» STUDY MATERIAL:
/-- The CVP acts on a request in the cycle after it (R29, R30, R102, R103): it strobes the retraction, or withholds it,
whereupon the posting stands, LATE_RETRACT is set and LATE counted, and not NOPOST too (DESIGN CHOICE, log entry
186); an early arm of the same tag is sent only where the retraction is not. -/
def sspStrobe (s : State) (r : SspReq) : State :=
  if !r.retr then cvpArm s r.tag
  else
    let t := cvpRetract s r.tag r.cyc
    if retractLate s r.tag r.cyc then
      let t := dmEndCell (inc (wb t (sspCsts r.cell) sspCstsLATERETRACT true) (sspCcnt r.cell) sspCcntLATE) r.cell
      if r.arm then cvpArm t r.tag else t
    else
      let t := postGone t r.tag
      { t with ssp := { t.ssp with repls := t.ssp.repls ++ r.repl.toList } }

/-- The winner for a target that already has an unarmed posting (R102): SAME, or a retraction, which the CVP judges, and
a replacement 8 cycles later. -/
def sspRefine (s : State) (x : Posting) (run : SspRun) (cand : Nat) : State :=
  let c := run.cell
  if x.cand = cand then dmEndCell (inc s (sspCcnt c) sspCcntSAME) c
  else sspRequest s ⟨c, x.tag, s.port, true, false, some ⟨c, run.p, cand, run.trig, s.port + 8⟩⟩

/-- A known winner is posted, refined or withheld (R100 to R103, R107). The words of an evaluation that a HOLD replaced
are discarded, and its hand-over is signalled all the same: it ends the check (R115, R122). -/
def sspSend (s : State) (run : SspRun) (cand : Nat) : State :=
  let c := run.cell
  let tau := run.trig.tau
  if sspShadow s then s
  else if (cellOf s c).drop.contains tau then
    dmEndCell (setCell s c { cellOf s c with drop := (cellOf s c).drop.erase tau }) c
  else match (cellPosts s c).find? (fun x => x.p == run.p && !postArmed s x) with
    | some x => sspRefine s x run cand
    | none => sspPost s c run.p cand run.trig

/-- The time from presentation to hand-over, in CORE cycles (R98). -/
def sspLatency (s : State) (run : SspRun) : State :=
  let lat := min (4 * (s.port - run.pres)) 0xFFFF
  maxTo (wf s (sspClat run.cell) sspClatLAST lat) (sspClat run.cell) sspClatMAX lat

/-- What an evaluation leaves in the cell's registers once its winner is known (R93, R94, R110). One that began before
the cell was last enabled leaves VALID and the intended candidates alone. -/
def sspResult (s : State) (run : SspRun) : State :=
  let c := run.cell
  let t := cellFlag (cellFlag s c sspCstsSAT run.sat) c sspCstsCOSTSAT run.costSat
  let t := if run.dead then t else wb t (sspCres c) sspCresVALID true
  match run.win with
  | some (k, cand) =>
    let t := wf (wf t (sspCres c) sspCresWIN k) (sspCres c) sspCresBASE run.base
    let t := wr (wr t (sspCcost c 0) (BitVec.ofNat 48 (run.cost % 2 ^ 48)))
      (sspCcost c 1) (BitVec.ofNat 48 (run.cost / 2 ^ 48))
    let old := periodNow s c
    if run.dead then t
    else setCell t c { cellOf t c with
      lastP := run.p
      intent := (cellOf t c).intent.filter (fun p => p.1 != run.p && old ≤ p.1) ++ [(run.p, cand)] }
  | none => t
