/-- Set STATE of domain d, with what its leaving or reaching ON brings about. -/
def setPdState (s : State) (d v : Nat) : State :=
  let t := wf s (pctlPd d) pctlPdSTATE v
  let t := if pdOn s d && v != 2 then leaveOn t d else t
  let t := if d = 51 && v = 2 then pneReload t else t
  if d = 52 || d = 47 then driveSync t else t

/-- The operation in domain d has ended as it should (R476). -/
def pdComplete (s : State) (d : Nat) : State :=
  let r := pdRun s d
  let t := setPdRun (wb s (pctlPd d) pctlPdBUSY false) d PdRun.idle
  if r.op = 0 || 8 ≤ r.op then t else wb (wf t (pctlPd d) pctlPdLAST 0) pctlSts pctlStsPDDONE true

/-- Begin the power-down of domain d: isolated, in reset, its clocks stopped (R473). -/
def powerDown (s : State) (d : Nat) : State :=
  let t := setPdState s d 6
  let t := unitLost t d
  let t := if memDomain d then arraysClear t d else t
  let t := { t with msys := { t.msys with clearing := t.msys.clearing.filter (fun p => p.1 != d) } }
  setPdRun t d { pdRun t d with ph := 5, fop := 0 }

/-- Reset the unit of domain d as a wake from OFF does (R474). -/
def pdReset (s : State) (d : Nat) : State := wakeRegs (unitLost s d) d

/-- The operation of domain d once the domain is drained, or forced, or has nothing to drain (R474, R477). -/
def pdPerform (s : State) (d : Nat) : State :=
  match (pdRun s d).op with
  | 0 => setPdRun s d { pdRun s d with ph := 8 }
  | 1 => pdComplete (setPdState s d 2) d
  | 2 => pdComplete (setPdState s d 5) d
  | 3 | 7 => powerDown s d
  | 5 => pdComplete (pdReset (setPdState s d 4) d) d
  | _ => pdComplete (setPdState (pdReset (setPdState s d 4) d) d 2) d

/-- The forced outcome of domain d and its operation, which waits for every outstanding host response of the domain's
port (R282, R478): its unit is held in reset until then. -/
def pdForce (s : State) (d : Nat) : State :=
  let t := forcedOutcome s d
  if t.ports.torn.any (fun p => p.2.1 == d) then
    let u := pdReset (setPdState t d 4) d
    setPdRun u d { pdRun u d with ph := 9 }
  else pdPerform t d

/-- The unit's own actions at the start of its drain (R298, R464). -/
def drainBegin (s : State) (d : Nat) : State :=
  match d with
  | 16 => svcDrain s 8
  | 17 => svcDrain s 9
  | 44 => jneShut s
  | 54 => if uHeld s then jneShut s else s
  | 49 => cptDrain s
  | _ => s

/-- Fence domain d and start its drain (R477). -/
def pdFence (s : State) (d : Nat) : State :=
  let t := drainBegin (setPdState s d 3) d
  setPdRun t d { pdRun t d with ph := 4, at_ := s.port }

/-- The drain or forced outcome of domain d waits for U = 0 (R351). -/
def pdWaitsU (s : State) (d : Nat) : Bool := (d == 44 || d == 54) && uHeld s

/-- Drain domain d for a forced outcome that waits for U = 0 (R351). -/
def pdFenceForced (s : State) (d : Nat) : State :=
  let t := pdFence s d
  setPdRun t d { pdRun t d with ph := 7 }

/-- The unit of domain d has drained (R477). -/
def unitDrained (s : State) (d : Nat) : Bool :=
  !pdWaitsU s d &&
  match coreOfPd d with
  | some k => (coreOf s k).reqs.isEmpty && (coreOf s k).posted.isEmpty && !pdHmp s d && (!isSv k || svcClean s k)
  | none =>
    if 18 ≤ d && d < 26 then
      (List.range 16).all (fun j => let p := phaseOf s (16 * (d - 18) + j); p != phOutput && p != phPost) &&
        !s.ae.hands.any (fun h => engOf h.slot == d - 18)
    else match d with
      | 26 => s.ssp.runs.isEmpty
      | 27 => s.ssp.runs.all (fun r => r.lane < 2)
      | 45 => pneQuiet s && s.pne.ops.isEmpty && !pdHmp s 45
      | 46 => s.wac.writes.isEmpty && !s.pne.ops.any (fun o => o.src == 2)
      | 47 => s.mlk.lane1 ≤ s.port && !pdHmp s 47
      | 48 => s.rlk.start.isNone
      | 49 => cptDrained s && !pdHmp s 49
      | 54 => s.ports.wait.isEmpty && s.ports.out.isEmpty && s.ports.late.isEmpty && s.ports.hspq.all (fun x => !x.acc)
      | _ => !pdHmp s d

/-! Requests (R474 to R476). -/

/-- Refuse the request: 1 DEPV, 2 BUSYV, 3 BADREQ. -/
def pdRefuse (s : State) (d code : Nat) : State := wb (wf s (pctlPd d) pctlPdLAST code) pctlSts pctlStsPDREF true

/-- The state that an operation ends in. -/
def opEnds (op : Nat) : Nat :=
  match op with
  | 2 => 5
  | 3 | 7 => 0
  | 5 => 4
  | _ => 2

/-- OP names the present state (R476). -/
def opIdle (op st : Nat) : Bool := (op == 1 || op == 2 || op == 3 || op == 5 || op == 7) && opEnds op == st

/-- The dependence rule refuses the operation (R475). -/
def depRefuses (s : State) (d op : Nat) : Bool :=
  let st := pdState s d
  ((opEnds op == 2 || opEnds op == 4) && (match pdNeeds d with
      | some n => !pdOn s n
      | none => false)) ||
  (st == 2 && (pdDependants d).any (fun x => pdState s x == 2 || pdState s x == 4))

/-- Start an operation that is admitted (R474). -/
def pdStart (s : State) (d op : Nat) : State :=
  let t := setPdRun (wb (wf s (pctlPd d) pctlPdLAST 0) (pctlPd d) pctlPdBUSY true) d { pdRun s d with op := op }
  match pdState t d with
  | 0 => setPdRun t d { pdRun t d with ph := 1 }
  | 2 =>
    if op = 6 || op = 7 then (if pdWaitsU t d then pdFenceForced t d else pdForce t d)
    else pdFence t d
  | _ => pdPerform t d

» HOW TO COMPLETE THIS TASK: Your answer must be the lines above, unchanged, from the first one through the line that holds "else sspRequest s", inclusive, and no others.

» ANSWER TO THIS TASK:
/-- The CVP acts on a request in the cycle after it (R29, R30, R102, R103): it strobes the retraction, or withholds it,
whereupon the posting stands, LATE_RETRACT is set and LATE counted, and not NOPOST too (DESIGN CHOICE, log entry
186); an early arm of the same tag is sent only where the retraction is not. -/
def sspStrobe (s : State) (r : SspReq) : State :=
  if !r.retr then cvpArm s r.tag
  else
    let t := cvpRetract s r.tag r.cyc
    if retractLate s r.tag r.cyc then
      let t := dmEndCell (inc (wb t (sspCsts r.cell) sspCstsLATERETRACT true) (sspCcnt r.cell) sspCcntLATE) r.cell
      if r.arm then cvpArm t r.tag else t
    else
      let t := postGone t r.tag
      { t with ssp := { t.ssp with repls := t.ssp.repls ++ r.repl.toList } }

/-- The winner for a target that already has an unarmed posting (R102): SAME, or a retraction, which the CVP judges, and
a replacement 8 cycles later. -/
def sspRefine (s : State) (x : Posting) (run : SspRun) (cand : Nat) : State :=
  let c := run.cell
  if x.cand = cand then dmEndCell (inc s (sspCcnt c) sspCcntSAME) c
  else sspRequest s ⟨c, x.tag, s.port, true, false, some ⟨c, run.p, cand, run.trig, s.port + 8⟩⟩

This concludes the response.